Belén Funes (Barcelona, 1984) lleva en sus genes ese éxodo de la España rural de los años 70 que echó raíces en los barrios obreros de las grandes ciudades. Del paisaje de esa periferia urbana nació su primera película, ‘La hija de un ladrón’ (2019) en la que Greta Fernández ponía cara a la precariedad, tanto la económica como la afectiva. Ahí tiene su origen también este segundo largometraje, que arranca en un pueblo de Jaén, tierra de donde se marchó su padre en busca de algo más próspero. «A los que se fueron con todo a cuestas se les bautizó como ‘tortugas’ y, hoy en día, en la cultura de lo oral, todavía se les conoce así», explica la directora.

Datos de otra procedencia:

-- ==== Sys2Proof/Machine/Branch.lean ====
section
/-! DEFINITION. The six conditional branches (spec 42_branches.md). -/

namespace Sys2Proof.Machine

/-- R191: taken if `a = b`. -/
def execBeq (rs1 rs2 : RegIdx) (off : BitVec 13) (s : State) : Result := branchIf (s.reg rs1 == s.reg rs2) off s

/-- R192: taken if `a != b`. -/
def execBne (rs1 rs2 : RegIdx) (off : BitVec 13) (s : State) : Result := branchIf (s.reg rs1 != s.reg rs2) off s

/-- R193: taken if `s32(a) < s32(b)`. -/
def execBlt (rs1 rs2 : RegIdx) (off : BitVec 13) (s : State) : Result :=
  branchIf (ltSigned (s.reg rs1) (s.reg rs2)) off s

/-- R194: taken if `s32(a) >= s32(b)`. -/
def execBge (rs1 rs2 : RegIdx) (off : BitVec 13) (s : State) : Result :=
  branchIf (!ltSigned (s.reg rs1) (s.reg rs2)) off s

/-- R195: taken if `a <u b`. -/
def execBltu (rs1 rs2 : RegIdx) (off : BitVec 13) (s : State) : Result :=
  branchIf (ltUnsigned (s.reg rs1) (s.reg rs2)) off s

/-- R196: taken if `a >=u b`. -/
def execBgeu (rs1 rs2 : RegIdx) (off : BitVec 13) (s : State) : Result :=
  branchIf (!ltUnsigned (s.reg rs1) (s.reg rs2)) off s

end Sys2Proof.Machine
end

Pero su película no habla solo de eso, ni mucho menos. Su guion es lo más parecido a un puzle de cientos de piezas diminutas que solo con mucho tesón (y en su caso un talento enorme) se consigue encajar hasta la última. Ha logrado meter el duelo por un padre y un marido, las relaciones entre madres e hijas, la crisis de la vivienda, la hermandad que forman las mujeres ante la necesidad, el retrato de un mundo agrícola que se acaba, la educación como frágil ascensor social o los sueños que legítimamente hay que acariciar, vengas de donde vengas. Y el resultado es puro cine social, deudor de los Dardenne, atravesado por una mirada genuinamente femenina. Eduard Fernández, a quien dirigió en la mencionada ‘La hija de un ladrón’, se deshizo entonces en elogios hacia ella. «La conocí cuando ejercía de meritoria en ‘Tres días con la familia’ (Mar Coll, 2009). Ya era muy buena. He rodado con directores muy experimentados que saben mucho menos que ella y me hacen sentir más perdido». Esta segunda película, que le ha llevado seis años levantar, parece confirmar lo que nos decía el actor.
Hay muchas películas que se echan a perder precisamente por intentar abarcar demasiados temas. ¿Por qué asumiste este reto?
Porque siempre creo que nunca más voy a hacer una película, así que voy con todo, cuento todo aquello de lo que quiero hablar por si no hay otra ocasión. En la escritura del guion asumimos que la película temáticamente era muy barroca y el proceso fue un desafío. Mucha gente nos advirtió precisamente de esto, pero arriesgamos y creo que algo salió. La clave fue crear una estructura de intersección, en cuyo centro estaba Delia. Es una mujer que acaba de vivir una tragedia, pero no puede hacer un duelo porque tiene que resolver un presente superhostil. En ella impactan todas esas circunstancias que están muy presentes en nuestra vida.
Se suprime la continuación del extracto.